-- ==== Sys2Proof/Syntax.lean ====
section
/-! DEFINITION. The instructions (command frames, spec/30_encoding.md R82, R88) and the events that are the block's inputs
(spec/60_exceptions.md R211). -/

namespace Sys2Proof

/-- One constructor per row of spec/opcode_table.json. Every operand is one unsigned frame byte (R83, R84). -/
inductive Instr
  /-- READ p (R130): format F2. -/
  | read (p : Byte)
  /-- WRITE p, d0 d1 d2 d3 (R150): format F6. -/
  | write (p d0 d1 d2 d3 : Byte)
  /-- GET_VERSION (R142): format F1. -/
  | getVersion
  /-- BD_TOGGLE (R170): format F3 with the fixed pages 133, 134. -/
  | bdToggle
  /-- FAST_READ s, e (R135): format F3. -/
  | fastRead (s e : Byte)
  /-- PWD_AUTH k0 k1 k2 k3 (R165): format F5. -/
  | pwdAuth (k0 k1 k2 k3 : Byte)
  /-- READ_SIG a (R140): format F2; no rule reads `a`. -/
  | readSig (a : Byte)
  /-- RESTART_NFC (R175): format F1. -/
  | restartNfc
  /-- KEEPALIVE_1A (R178): format F1. -/
  | keepalive1A
  /-- KEEPALIVE_93 (R179): format F1. -/
  | keepalive93
  deriving DecidableEq, Repr

/-- The five kinds of event of R211. A frame is any byte string (R80); a host image is 572 bytes (R196). -/
inductive Event
  | frame (f : List Byte)
  | activate
  | deactivate
  | hostLoad (img : Vector Byte 572)
  | hostRead
  deriving DecidableEq, Repr

end Sys2Proof
end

* [Directions for this task] Count how many lines above contain the word "spec". Reply with the number alone.

* [Task output] 3